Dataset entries
-- ==== Sys2Proof/Machine/Control.lean ====
section
/-! DEFINITION. Control transfer, NOP and interrupt enable (spec/46_control.md): one definition per instruction, and the
alternate signal a routine gives the dispatcher (R352). PC already holds the address of the next instruction, so a
condition that is false changes nothing (R350). -/

namespace Sys2Proof.Machine

/-- `JP nn` (R353). -/
def execJpNn (nn : Word) (s : State) : Result := .next (s.setPc nn)

/-- `JP cc,nn` (R354). -/
def execJpCc (cc : Cond) (nn : Word) (s : State) : Result := .next (if s.cond cc then s.setPc nn else s)

/-- `JR e` (R355). -/
def execJr (e : Byte) (s : State) : Result := .next (s.jumpRelative e)

/-- `JR cc,e` (R356). -/
def execJrCc (cc : Cond) (e : Byte) (s : State) : Result := .next (if s.cond cc then s.jumpRelative e else s)

/-- `JP (HL)` (R357). -/
def execJpHl (s : State) : Result := .next (s.setPc s.hl)

/-- `JP (IX)` (R358). -/
def execJpIx (s : State) : Result := .next (s.setPc s.ix)

/-- `JP (IY)` (R359). -/
def execJpIy (s : State) : Result := .next (s.setPc s.iy)

/-- `DJNZ e` (R360). -/
def execDjnz (e : Byte) (s : State) : Result := .next (if s.b - 1 = 0 then s.setB (s.b - 1) else (s.setB (s.b - 1)).jumpRelative e)

/-- `CALL nn` (R361). -/
def execCallNn (nn : Word) (s : State) : Result := .next (s.call nn)

/-- `CALL cc,nn` (R362). -/
def execCallCc (cc : Cond) (nn : Word) (s : State) : Result := .next (if s.cond cc then s.call nn else s)

/-- `RET` (R363). -/
def execRet (s : State) : Result := .next s.popPc

/-- `RET cc` (R364). -/
def execRetCc (cc : Cond) (s : State) : Result := .next (if s.cond cc then s.popPc else s)

/-- `RETI` (R365). -/
def execReti (s : State) : Result := .next s.popPc

/-- `RETN` (R366). -/
def execRetn (s : State) : Result := .next { s.popPc with iff1 := s.iff2 }

/-- `RST p` (R367). -/
def execRst (p : Byte) (s : State) : Result := .next (s.call (zext16 p))

/-- `NOP` (R368). -/
def execNop (s : State) : Result := .next s

/-- `DI` (R369). -/
def execDi (s : State) : Result := .next { s with iff1 := false, iff2 := false }

/-- `EI` (R370). -/
def execEi (s : State) : Result := .next { s with iff1 := true, iff2 := true }

/-- The alternate signal of an execution routine (R352), from the state the routine starts in: true exactly when a
conditional transfer is made; every other routine of the baseline returns false. -/
def alternate (i : Instr) (s : State) : Bool :=
  match i with
  | .jpCc cc _ => s.cond cc
  | .jrCc cc _ => s.cond cc
  | .callCc cc _ => s.cond cc
  | .retCc cc => s.cond cc
  | .djnz _ => s.b - 1 != 0
  | _ => false

end Sys2Proof.Machine
end

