-- ==== Sys2Proof/Machine/Load16.lean ====
section
/-! DEFINITION. The 16-bit loads, the stack and the exchanges (spec/42_load16_exchange.md): one definition per
instruction. An exchange moves the contents of both cells (R183). -/

namespace Sys2Proof.Machine

/-- `LD dd,nn` (R184). -/
def execLdDdNn (dd : Rp) (nn : Word) (s : State) : Result := .next (s.writeRp dd nn)

/-- `LD IX,nn` (R185). -/
def execLdIxNn (nn : Word) (s : State) : Result := .next { s with ix := nn }

/-- `LD IY,nn` (R186). -/
def execLdIyNn (nn : Word) (s : State) : Result := .next { s with iy := nn }

/-- `LD HL,(nn)` (R187). -/
def execLdHlMem (nn : Word) (s : State) : Result := .next { s with hl := s.memRead16 nn }

/-- `LD dd,(nn)` (R188). -/
def execLdDdMem (dd : Rp) (nn : Word) (s : State) : Result := .next (s.writeRp dd (s.memRead16 nn))

/-- `LD IX,(nn)` (R189). -/
def execLdIxMem (nn : Word) (s : State) : Result := .next { s with ix := s.memRead16 nn }

/-- `LD IY,(nn)` (R190). -/
def execLdIyMem (nn : Word) (s : State) : Result := .next { s with iy := s.memRead16 nn }

/-- `LD (nn),HL` (R191). -/
def execLdMemHl (nn : Word) (s : State) : Result := .next (s.memWrite16 nn s.hl)

/-- `LD (nn),dd` (R192). -/
def execLdMemDd (nn : Word) (dd : Rp) (s : State) : Result := .next (s.memWrite16 nn (s.readRp dd))

/-- `LD (nn),IX` (R193). -/
def execLdMemIx (nn : Word) (s : State) : Result := .next (s.memWrite16 nn s.ix)

/-- `LD (nn),IY` (R194). -/
def execLdMemIy (nn : Word) (s : State) : Result := .next (s.memWrite16 nn s.iy)

/-- `LD SP,HL` (R195). -/
def execLdSpHl (s : State) : Result := .next { s with sp := s.hl }

/-- `LD SP,IX` (R196). -/
def execLdSpIx (s : State) : Result := .next { s with sp := s.ix }

/-- `LD SP,IY` (R197). -/
def execLdSpIy (s : State) : Result := .next { s with sp := s.iy }

/-- `PUSH qq` (R198). -/
def execPushQq (qq : Rp2) (s : State) : Result := .next (s.push (s.readRp2 qq))

/-- `PUSH IX` (R199). -/
def execPushIx (s : State) : Result := .next (s.push s.ix)

/-- `PUSH IY` (R200). -/
def execPushIy (s : State) : Result := .next (s.push s.iy)

/-- `POP qq` (R201). -/
def execPopQq (qq : Rp2) (s : State) : Result := .next (s.pop.2.writeRp2 qq s.pop.1)

/-- `POP IX` (R202). -/
def execPopIx (s : State) : Result := .next { s.pop.2 with ix := s.pop.1 }

/-- `POP IY` (R203). -/
def execPopIy (s : State) : Result := .next { s.pop.2 with iy := s.pop.1 }

/-- `EX DE,HL` (R204). -/
def execExDeHl (s : State) : Result := .next { s with de := s.hl, hl := s.de }

/-- `EX AF,AF'` (R205). -/
def execExAfAf (s : State) : Result := .next { s with af := s.af', af' := s.af }

/-- `EXX` (R206). -/
def execExx (s : State) : Result := .next { s with bc := s.bc', bc' := s.bc, de := s.de', de' := s.de, hl := s.hl', hl' := s.hl }

/-- `EX (SP),HL` (R207). -/
def execExSpHl (s : State) : Result := .next { (s.exchangeTop s.hl).2 with hl := (s.exchangeTop s.hl).1 }

/-- `EX (SP),IX` (R208). -/
def execExSpIx (s : State) : Result := .next { (s.exchangeTop s.ix).2 with ix := (s.exchangeTop s.ix).1 }

/-- `EX (SP),IY` (R209). -/
def execExSpIy (s : State) : Result := .next { (s.exchangeTop s.iy).2 with iy := (s.exchangeTop s.iy).1 }

end Sys2Proof.Machine
end

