/-- R36, R402 and R59: nothing but the cells and the bytes carries over. Two states with the same cells whose memories
read alike take the same step, up to how memory reads. -/
def Obligations.StepDependsOnlyOnWhatReads : Prop :=
  ∀ s u : State, (∀ x, u.cell x = s.cell x) → (∀ x, u.memRead8 x = s.memRead8 x) →
    (∃ t v, step s = .next t ∧ step u = .next v ∧ (∀ x, v.cell x = t.cell x) ∧ ∀ x, v.memRead8 x = t.memRead8 x) ∨
    ∃ f, step s = .fault f ∧ step u = .fault f
end

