theorem test_witness_StepWritersOfSystemCells :
    ∃ s t rest, decode (s.bytesFrom 4 s.pc) = .ok (.ldIA, rest) ∧ step s = .next t :=
  have ⟨t, ht⟩ := eq_next_of_nextOf (x := step (testState 0x0000 [0xED, 0x47] [.writeCell .a 0x80])) (by decide +kernel)
  ⟨testState 0x0000 [0xED, 0x47] [.writeCell .a 0x80], t, [0x00, 0x00], by rfl, ht⟩

/-- Two states that read alike and are different data: one lists an entry the canonical form leaves out. -/
theorem test_witness_StepDependsOnlyOnWhatReads :
    let s := State.launch Config.initRegs []
    let u := State.launch Config.initRegs [(5, 0x00)]
    u ≠ s ∧ (∀ x, u.cell x = s.cell x) ∧ ∀ x, u.memRead8 x = s.memRead8 x := by
  refine ⟨by decide, fun x => by cases x <;> rfl, fun x => ?_⟩
  by_cases h : 5 = x.toNat <;> simp [State.memRead8, State.launch, Memory.get, Memory.lookup, h, Config.unlistedByte]

end Sys2Proof.Machine
end

section
/-! Proofs about the state (spec/10_state.md): what a write of the caller to a cell does (R34), and that the instructions
other than EX AF,AF' and EXX neither read nor write the shadow set (R25). -/

namespace Sys2Proof.Machine

/-! ## The caller's access to a cell (R34) -/

theorem cell_lt_size (s : State) : ∀ x : Cell, s.cell x < x.size
  | .a | .f | .b | .c | .d | .e | .h | .l | .i | .r => BitVec.isLt _
  | .af' | .bc' | .de' | .hl' | .ix | .iy | .sp | .pc => BitVec.isLt _
  | .iff1 | .iff2 => Bool.toNat_lt _

theorem toNat_bit_of_lt {v : Nat} (h : v < 2) : (v % 2 == 1).toNat = v := by
  obtain rfl | rfl : v = 0 ∨ v = 1 := by omega
  · rfl
  · rfl

/-- A value of the cell's width reads back: the byte views by the laws of the views, the others as stored. -/
theorem cell_setCell {x : Cell} {v : Nat} (s : State) (h : v < x.size) : (s.setCell x v).cell x = v := by
  cases x with
  | a | f | b | c | d | e | h | l | i | r => simpa [State.setCell, State.cell, Cell.size] using h
  | af' | bc' | de' | hl' | ix | iy | sp | pc => exact Nat.mod_eq_of_lt h
  | iff1 | iff2 => exact toNat_bit_of_lt h

/-- A write to a cell changes no other cell: a byte view leaves the other half of its pair. -/
theorem unchanged_setCell (x : Cell) (v : Nat) (s : State) : UnchangedExcept [x] s (s.setCell x v) := by
  cases x with
  | a => exact unchanged_setA _ s
  | f => exact unchanged_setF _ s
  | b => exact unchanged_writeR8 .b _ s
  | c => exact unchanged_writeR8 .c _ s
  | d => exact unchanged_writeR8 .d _ s
  | e => exact unchanged_writeR8 .e _ s
  | h => exact unchanged_writeR8 .h _ s
  | l => exact unchanged_writeR8 .l _ s
  | i => exact (kept_setI (m := false) _ s).cells
  | r => exact (kept_setR (m := false) _ s).cells
  | pc => exact unchanged_setPc _ s
  | af' | bc' | de' | hl' | ix | iy | sp | iff1 | iff2 =>
    intro y hy
    cases y <;> simp at hy <;> rfl

@[simp] theorem setCell_mem (x : Cell) (v : Nat) (s : State) : (s.setCell x v).mem = s.mem := by cases x <;> rfl

/-- Settles O24: the four laws of a write to a cell. -/
theorem callerWritesAnyCell : Obligations.CallerWritesAnyCell := fun s x v h =>
  ⟨cell_setCell s h, unchanged_setCell x v s, setCell_mem x v s, cell_lt_size s x⟩

/-! ## The shadow set (R25) -/

/-- The state with its four shadow cells replaced. -/
def State.withShadows (waf wbc wde whl : Word) (s : State) : State :=
  { s with af' := waf, bc' := wbc, de' := wde, hl' := whl }

section

variable {waf wbc wde whl : Word}

/-- Replacing the shadow set goes into the branches of a conditional update. -/
theorem withShadows_ite (p : Prop) [Decidable p] (s t : State) :
    (if p then s else t).withShadows waf wbc wde whl =
      if p then s.withShadows waf wbc wde whl else t.withShadows waf wbc wde whl := apply_ite ..

/-- The state `u` that an instruction's meaning writes out may stand for the state `t` it was said to answer. -/
theorem next_withShadows {r : Result} {t u : State} (h : (.next u : Result) = .next t)
    (hr : r = .next (u.withShadows waf wbc wde whl)) : r = .next (t.withShadows waf wbc wde whl) := by
  obtain rfl := Host.Outcome.next.inj h
  exact hr

end

/-- No instruction but the two exchanges computes with a shadow cell: its routine does the same with the shadow set
replaced. A meaning is a record update that names no shadow field, so both sides are one record as soon as its selector
says which register it reads or writes. For a conditional transfer and DJNZ this holds in each branch, and the condition
reads F or B. -/
theorem exec_withShadows (waf wbc wde whl : Word) {i : Instr} {s t : State} (hAf : i ≠ .exAfAf) (hExx : i ≠ .exx)
    (h : exec i s = .next t) : exec i (s.withShadows waf wbc wde whl) = .next (t.withShadows waf wbc wde whl) := by
  cases i with
  | exAfAf => exact absurd rfl hAf
  | exx => exact absurd rfl hExx
  | ldRR dst src => cases dst <;> cases src <;> exact next_withShadows h rfl
  | ldRN r | ldRHl r | ldRIx r | ldRIy r | ldHlR r | ldIxR _ r | ldIyR _ r
  | addAR r | adcAR r | subR r | sbcAR r | andR r | xorR r | orR r | cpR r
  | incR r | decR r | rlcR r | rrcR r | rlR r | rrR r | slaR r | sraR r | srlR r =>
    cases r <;> exact next_withShadows h rfl
  | ldDdNn p | ldDdMem p | incSs p | decSs p | popQq p => cases p <;> exact next_withShadows h rfl
  | jpCc | jrCc | callCc | retCc | djnz =>
    refine next_withShadows h ?_
    rw [withShadows_ite]
    rfl
  | _ => exact next_withShadows h rfl
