/-- R204: ERASE_FLASH_SECTOR sets the sector's bytes to 0xFF; of the image only the sentinel changes. -/
def Obligations.EraseFlashSectorErases : Prop :=
  ∀ (s : State) (sector : Arg), let a := s.params.pageOrigin + 4096 * sector.toNat
    noFlashFailure s → flashRangeOk s.params a 4096 = true →
    ∃ img flash, exec (.eraseFlashSector sector) s =
        .next { s with img := img, flash := flash, matcher := .s0, dctl := .recv } ∧
      (∀ b, Memory.read img b = if b = 256 ∨ b = 257 then 0x00 else Memory.read s.img b) ∧
      ∀ x, Memory.read flash x = if a ≤ x ∧ x < a + 4096 then 0xFF else Memory.read s.flash x

/-- R205, R67, R257: a bracketed command whose range is no good faults after phase 0: the sentinel stays busy, nothing else is
written. -/
def Obligations.BracketedRangeFaultStaysBusy : Prop :=
  ∀ (s : State) (arg : Arg), let page := s.params.pageOrigin + 256 * arg.toNat
    let sector := s.params.pageOrigin + 4096 * arg.toNat
    let busy := Memory.writeCells s.img [(256, 0xFF), (257, 0xFF)]
    (flashRangeOk s.params page 256 = false →
      exec (.copyPageFlashToSram arg) s =
        .next { s with img := busy, matcher := .s0, dctl := .faulted (.flashRange page) } ∧
      exec (.copyPageSramToFlash arg) s =
        .next { s with img := busy, matcher := .s0, dctl := .faulted (.flashRange page) }) ∧
    (flashRangeOk s.params sector 4096 = false →
      exec (.eraseFlashSector arg) s =
        .next { s with img := busy, matcher := .s0, dctl := .faulted (.flashRange sector) })

/-- R205, R66, R252: a flash primitive that fails stops the command where it stands: sentinel busy, flash as it was. That a
failing program or erase changes no flash byte, and that a failure ahead stays ahead, is the model's reading (log 8); that
read n is of byte n is the whole run's order (log 7). -/
def Obligations.FlashFailureStaysBusy : Prop :=
  ∀ (s : State) (arg : Arg), let page := s.params.pageOrigin + 256 * arg.toNat
    let sector := s.params.pageOrigin + 4096 * arg.toNat
    let busy := Memory.writeCells s.img [(256, 0xFF), (257, 0xFF)]
    (flashRangeOk s.params page 256 = true → s.failAt = some 0 →
      exec (.copyPageSramToFlash arg) s =
        .next { s with img := busy, matcher := .s0, dctl := .faulted (.flashFail .program page) }) ∧
    (flashRangeOk s.params sector 4096 = true → s.failAt = some 0 →
      exec (.eraseFlashSector arg) s =
        .next { s with img := busy, matcher := .s0, dctl := .faulted (.flashFail .erase sector) }) ∧
    ∀ n < 256, flashRangeOk s.params page 256 = true → s.failAt = some n →
      ∃ img, exec (.copyPageFlashToSram arg) s = .next { s with
          img := img, failAt := some 0, matcher := .s0, dctl := .faulted (.flashFail .read (page + n)) } ∧
        ∀ b, Memory.read img b = if b < n then Memory.read s.flash (page + b) else Memory.read busy b

/-! ### Frames -/

/-- R266: no instruction of DISP touches RESP's registers, Q (beyond its own word, popped before), the parameters or
HOST's side. -/
def Obligations.DispInstrFrame : Prop :=
  ∀ (i : Instr) (s t : State), i.context ≠ .bus → exec i s = .next t → DispFrame s t

/-- R206, R62, R184 to R186: which image bytes each instruction of DISP may change, also where it faults. -/
def Obligations.ImageFrame : Prop :=
  ∀ s t : State,
    (∀ arg, exec (.writeStatusToSram arg) s = .next t → ∀ b, 10 ≤ b → Memory.read t.img b = Memory.read s.img b) ∧
    (∀ arg, exec (.restorePageToSram arg) s = .next t → ∀ b, 258 ≤ b → Memory.read t.img b = Memory.read s.img b) ∧
    (∀ page, exec (.copyPageFlashToSram page) s = .next t → ∀ b, 258 ≤ b → Memory.read t.img b = Memory.read s.img b) ∧
    (∀ page, exec (.copyPageSramToFlash page) s = .next t →
      ∀ b, b ≠ 256 → b ≠ 257 → Memory.read t.img b = Memory.read s.img b) ∧
    (∀ sector, exec (.eraseFlashSector sector) s = .next t →
      ∀ b, b ≠ 256 → b ≠ 257 → Memory.read t.img b = Memory.read s.img b) ∧
    (∀ slot, exec (.updateActiveSlot slot) s = .next t → ∀ b, romBytes ≤ b → Memory.read t.img b = Memory.read s.img b) ∧
    (∀ arg, exec (.copyPageHostToSram arg) s = .next t → t.img = s.img) ∧
    (∀ i due ign d, s.dctl = .hostCopy i due → exec (.payload ign d) s = .next t →
      ∀ b, (∀ c ∈ due, c.1 ≠ b) → b ≠ 2 * i → b ≠ 2 * i + 1 → Memory.read t.img b = Memory.read s.img b)

/-- R66, R68, R203, R204, R225: which flash bytes each instruction of DISP may change, also where it faults. -/
def Obligations.FlashFrame : Prop :=
  ∀ s t : State,
    (∀ page, exec (.copyPageSramToFlash page) s = .next t →
      ∀ x, (x < pageAddr s.params page ∨ pageAddr s.params page + 256 ≤ x) →
        Memory.read t.flash x = Memory.read s.flash x) ∧
    (∀ sector, exec (.eraseFlashSector sector) s = .next t →
      ∀ x, (x < sectorAddr s.params sector ∨ sectorAddr s.params sector + 4096 ≤ x) →
        Memory.read t.flash x = Memory.read s.flash x) ∧
    (∀ slot, cfgLayoutLegal s.params.cfgLayout = true → exec (.updateActiveSlot slot) s = .next t →
      ∀ x, (x < s.params.configSector ∨ s.params.configSector + 4096 ≤ x) →
        Memory.read t.flash x = Memory.read s.flash x) ∧
    (∀ arg, exec (.writeStatusToSram arg) s = .next t → t.flash = s.flash) ∧
    (∀ arg, exec (.restorePageToSram arg) s = .next t → t.flash = s.flash) ∧
    (∀ arg, exec (.copyPageHostToSram arg) s = .next t → t.flash = s.flash) ∧
    (∀ page, exec (.copyPageFlashToSram page) s = .next t → t.flash = s.flash) ∧
    (∀ ign d, exec (.payload ign d) s = .next t → t.flash = s.flash)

> Work required:
Copy out each line of the entries where the word "leaves" is found.

> Answer space:
/-- Two states that read alike and are different data: one lists an entry the canonical form leaves out. -/
/-- A write to a cell changes no other cell: a byte view leaves the other half of its pair. -/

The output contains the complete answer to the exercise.